Linezolid-resistant Enterococcus faecium strains isolated from one hospital in Poland -commensals or hospital-adapted pathogens?

Abstract

One of the most pressing problems of enterococci infections is occurring resistance to linezolid, which is an antibiotic used in the treatment of infections caused by vancomycin-resistant strains (VRE). The main objective of our research was to investigate the relationship of 19 linezolid-resistant E. faecium isolates from 18 patients hospitalized at Clinical Hospital in Gdansk (Poland). One of the LZDREF was isolated in 2003 (K2003), and another 18 were collected from 2013 to 2017. Genotyping with PCR MP method indicated 14 main unrelated genetic profiles and no association with K2003 strain. Two isolates with the same genotype and genetically closely related two sub-types (2 isolates for each sub-type) were hospital-derived colonizations of patients. The other unrelated genotypes were discussed in the context of colonization, nosocomial infections, and commensal origin, taking into account prior exposure to linezolid. We determined the presence of a point mutation G2576T in six loci of 23S rDNA. There was also a significant correlation (p<0.0015) between the presence of MIC>32 value and the presence of G2576T point mutation on the sixth rrn. We also detected 5 virulence genes for all isolates: gelE, cylA, asa1, hyl, esp. Correlation (p≤0.0001) was observed between the presence of gelE gene encoding gelatinase and two other genes: cylA and asa1 encoding cytolysin and collagen binding protein responsible for aggregation of bacterial cells, respectively. Significant correlation was also observed between asa1 and cfr genes encoding 23S rRNA rybonuclease responsible for resistance to PhLOPSA antibiotics (p = 0.0004). The multidimensional analysis has also shown the correlation between cfr gene and GI-tract (p = 0, 0491), which suggests horizontal gene transfer inside the gut microbiota and the risk of colonization with linezolid-resistant strains without previously being treated with the antibiotic. The patient could have been colonized with LZDRVREF strains which in the absence of competitive microbiota quickly settle in ecological niches favourable for them and pose a risk for the patient.

Fig 1. The phylogenetic relationships for clinical LZD^REF isolates, characteristics of linezolid resistance and virulence profiles.

The scale value represents 0.06 parameter substitution per site. Legend: Is—isolate; Sp—specimen;RS—rectum swab; SBS—bedsore swab; G-Type–genotypes designation as (A-N); CopyMut—copy number with a mutation; cfr—gene coding for 23S rRNA methyltransferase; Vf—virulence factors: esp—enterococcal surface protein; asa1—aggregation substance; cylA—cytolysin; gelE—gelatinase; hyl—hyalorunidase; T-LZD—treatment previously with linezolid.

Fig 2. Real-time PCR and high-resolution melt analysis for detection of point mutations responsible for linezolid-susceptible.

(A) High-resolution melting profiles for 23S rDNA fragment gene/s with or not G2576T mutation/s.

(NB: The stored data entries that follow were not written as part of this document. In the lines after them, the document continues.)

-- ==== Sys2Proof/Tests/Slice0.lean ====
section
/-! SUPPORT. The model's own tests. Every expected value is one of 95_test_vectors.md or is read off a rule's example; the witnesses show a
concrete state and operands that meet the hypotheses of each statement. -/

namespace Sys2Proof.Tests

open Sys2Proof Sys2Proof.Machine

/-- One command word in the host's list over an `IMG` of `n` bytes that nothing has written. -/
def oneCommand (n : Nat) (w : CmdWord) : State := { State.reset with imgBytes := n, program := [.command w] }

/-- The next state an outcome holds. -/
def nextOf (o : Host.Outcome State Fault Refusal) : Option State :=
  match o with
  | .next t => some t
  | .fault _ => none
  | .refused _ => none

/-- Bytes `a .. a+n-1` of `IMG` after one step. -/
def bytesAfter (s : State) (a n : Nat) : Option (List (Option Byte)) := (nextOf (step s)).map fun t => memRead t.img a n

/-- `FLAGS` and the response codes after one step. -/
def answerAfter (s : State) : Option (BitVec 2 × List (BitVec 2)) :=
  (nextOf (step s)).map fun t => (t.flags, t.responses.map statusCode)

/-! ### WellFormed: an ill-formed line for each check (R85, U2) -/

theorem test_wellFormed : (AsmLine.decRgb 65535 0 4 [0, 0, 0, 0, 0, 0, 0, 0]).wellFormed = true := by decide

theorem test_illFormed_x : (AsmLine.decRgb 65536 0 4 [0, 0, 0, 0, 0, 0, 0, 0]).wellFormed = false := by decide

theorem test_illFormed_y : (AsmLine.decA1 0 65536 4 [0, 0, 0, 0, 0, 0, 0, 0]).wellFormed = false := by decide

theorem test_illFormed_w : (AsmLine.decC1 true 0 0 65536 [0, 0, 0, 0, 0, 0, 0, 0]).wellFormed = false := by decide

theorem test_illFormed_short_block : (AsmLine.decRgb 0 0 4 [0, 0, 0, 0, 0, 0, 0]).wellFormed = false := by decide

theorem test_illFormed_block_of_8 : (AsmLine.decA4 0 0 4 [0, 0, 0, 0, 0, 0, 0, 0]).wellFormed = false := by decide

theorem test_illFormed_no_block : (AsmLine.decA8 0 0 4 []).wellFormed = false := by decide

/-! ### Decoding: words built field by field from R71 -/

/-- `RSV` all ones (ignored), `TM = 0`, `VAR = 00`, `W = 8`, `Y = 3`, `X = 5`, `BLOCK[127:64]` non-zero (ignored), block bytes
`00 F8 1F 00 00 55 AA FF`. -/
theorem test_decode_decRgb :
    decodeWord (0b1111111111111#13 ++ 0b0#1 ++ 0b00#2 ++ 8#16 ++ 3#16 ++ 5#16 ++ 0xDEADBEEFCAFEF00D#64 ++ 0xFFAA5500001FF800#64)
      = .ok (.decRgb 5 3 8 0xFFAA5500001FF800) := rfl

/-- `TM = 1`, `VAR = 00`. -/
theorem test_decode_decA1 :
    decodeWord (0b0000000000000#13 ++ 0b1#1 ++ 0b00#2 ++ 8#16 ++ 3#16 ++ 5#16 ++ 0#64 ++ 0xE4E4E4E4F800001F#64)
      = .ok (.decA1 5 3 8 0xE4E4E4E4F800001F) := rfl

/-- `VAR = 01`, `TM = 1` (ignored). -/
theorem test_decode_decA4 :
    decodeWord (0b0000000000000#13 ++ 0b1#1 ++ 0b01#2 ++ 4#16 ++ 1#16 ++ 2#16 ++ 0xE4E4E4E4F800001F#64 ++ 0xFEDCBA9876543210#64)
      = .ok (.decA4 2 1 4 0xE4E4E4E4F800001FFEDCBA9876543210) := rfl

/-- `VAR = 10`, as the 24 bytes of R70, least significant first, one byte more following. -/
theorem test_decode_decA8 :
    decodeBytes [0xFF, 0x00, 0x88, 0xC6, 0xFA, 0x88, 0xC6, 0xFA, 0x1F, 0x00, 0x00, 0xF8, 0xE4, 0xE4, 0xE4, 0xE4,
        0x04, 0x00, 0x00, 0x00, 0x08, 0x00, 0x02, 0x00, 0x77]
      = .ok (.decA8 4 0 8 0xE4E4E4E4F800001FFAC688FAC68800FF, [0x77]) := rfl

/-- `VAR = 11` (R82), whatever `TM`. -/
theorem test_decode_reserved : decodeWord 0x000700000000000000000000000000000000000000000000 = .error .reservedVariant := rfl

theorem test_decode_truncated : decodeBytes [0, 0, 0] = .error .truncated := rfl

/-- R85: the word of S3's `dec.a8` listing from its fields, and as its 48 digits. -/
theorem test_listing :
    String.ofList (listing (encode (.decA8 0 0 4 0xE4E4E4E4FFFF0000000000000000FFFF)))
      = "0002000400000000E4E4E4E4FFFF0000000000000000FFFF" := by decide

/-- R85: `dec.a1 0, 0, 4, [34 12 34 12 E4 E4 E4 FF]` (S7). -/
theorem test_assemble :
    assembleWord (.decC1 true 0 0 4 [0x34, 0x12, 0x34, 0x12, 0xE4, 0xE4, 0xE4, 0xFF])
      = some 0x00040004000000000000000000000000FFE4E4E412341234 := by decide

/-! ### The commands: at most two each (95_test_vectors.md) -/

/-- S2, first pair: every row `AD 79 6B | 10 45 A5 | 78 67 7E | 44 56 91`. -/
theorem test_decRgb_four_colours :
    bytesAfter (oneCommand 48 0x00000004000000000000000000000000E4E4E4E41234ABCD) 36 12
      = some [some 0xAD, some 0x79, some 0x6B, some 0x10, some 0x45, some 0xA5, some 0x78, some 0x67, some 0x7E, some 0x44,
          some 0x56, some 0x91] := by decide

/-- V6h: every row `00 00 FF | FF 00 00 | 7F 00 7F | 00 00 00`: the midpoint floors, the special slot is black. -/
theorem test_decRgb_special_slot :
    bytesAfter (oneCommand 48 0x00000004000000000000000000000000E4E4E4E4F800001F) 0 12
      = some [some 0x00, some 0x00, some 0xFF, some 0xFF, some 0x00, some 0x00, some 0x7F, some 0x00, some 0x7F, some 0x00,
          some 0x00, some 0x00] := by decide

/-- S7: equal references; row 0 is `10 45 A5 FF` three times and `00 00 00 00`. -/
theorem test_decA1_equal_references :
    bytesAfter (oneCommand 64 0x00040004000000000000000000000000FFE4E4E412341234) 8 8
      = some [some 0x10, some 0x45, some 0xA5, some 0xFF, some 0x00, some 0x00, some 0x00, some 0x00] := by decide

/-- S7: `FLAGS = 0b01`, status 0. -/
theorem test_decA1_sets_FT :
    answerAfter (oneCommand 64 0x00040004000000000000000000000000FFE4E4E412341234) = some (0b01, [0]) := by decide

/-- V6a: row 3 is `00 00 FF CC | FF 00 00 DD | 7F 00 7F EE | 00 00 00 FF`. -/
theorem test_decA4_all_alphas :
    bytesAfter (oneCommand 64 0x0001000400000000E4E4E4E4F800001FFEDCBA9876543210) 48 16
      = some [some 0x00, some 0x00, some 0xFF, some 0xCC, some 0xFF, some 0x00, some 0x00, some 0xDD, some 0x7F, some 0x00,
          some 0x7F, some 0xEE, some 0x00, some 0x00, some 0x00, some 0xFF] := by decide

/-- V6d: the special slot everywhere with opaque alpha leaves `FLAGS`. -/
theorem test_decA4_special_slot_keeps_alpha :
    answerAfter (oneCommand 64 0x0001000400000000FFFFFFFFF800001FFFFFFFFFFFFFFFFF) = some (0b00, [0]) := by decide

/-- V6k: row 1 is `00 00 FF 91 | FF 00 00 6D | 55 00 AA 48 | AA 00 55 24`. -/
theorem test_decA8_eight_levels :
    bytesAfter (oneCommand 64 0x0002000400000000E4E4E4E4F800001FFAC688FAC68800FF) 16 16
      = some [some 0x00, some 0x00, some 0xFF, some 0x91, some 0xFF, some 0x00, some 0x00, some 0x6D, some 0x55, some 0x00,
          some 0xAA, some 0x48, some 0xAA, some 0x00, some 0x55, some 0x24] := by decide

/-- V6n: the two sentinels only: `FT` and not `PT`, although both endpoints are 128. -/
theorem test_decA8_sentinels :
    answerAfter (oneCommand 64 0x00020004000000000000000000000000FBEFBEFBEFBE8080) = some (0b01, [0]) := by decide

/-! ### Exceptions (V7) -/

theorem test_one_byte_short : answerAfter (oneCommand 47 0x00000004000000000000000000000000E4E4E4E4001FF800) = some (0, [2]) := by decide

theorem test_x_does_not_wrap :
    answerAfter (oneCommand 1000 0x0004FFFF0000FFFF0000000000000000E4E4E4E4001FF800) = some (0, [2]) := by decide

Legend: grey colour–wild strains of E. faecium; black colour–strains with G2576T mutation/s. (B) A graph generated base on HRM—real time PCR, showing the assignment of the strains to clusters, each cluster is surrounded by an ellipse corresponding to a different genotype, with (bigger cluster) or not (smaller cluster) G2576T mutation.

Fig 3. Significant positive and negative correlations between 14 measured parameters describing linezolid-resistant clinical Enterococcus faecium isolates.

Legend: Values highlighted on grey background are statistically significant (p<0.05) and positively correlated. Values distinguished on black background are negatively correlated. Values are calculated using linear correlation statistic and uncorrected p-values (Past software v. 3.25). GI- tract–gastro-intestinal tract; pLZD–patients previously treated with linezolid; AML–patients with acute myeloid leukemia; cfr–gene coding for 23S rRNA methyltransferase; LZD–linezolid; G2576U_1 e.t.c–mutation in copy number 1 e.t.c; 1C_LZD—mutated 1 copy e.t.c; genes of virulence factors: esp—gene encoding enterococcal surface protein; asa1—gene encoding aggregation substance; cylA- gene encoding cytolysin; gelE- gene encoding gelatinase; hyl- gene encoding hyalorunidase.

Fig 4. Pseudo-phylogenetic tree presenting similarity between the tested parameters.

The correlation was examined between: virulence genes, resistance to antibiotics, location of G2576U mutation in six rrn operons, frequency of acute myeloid leukemia disease among patients, and gender of the patients. The tree was constructed by using the neighbor-joining method from 0–1 matrix. Description of parameters analyzed like in Fig 3.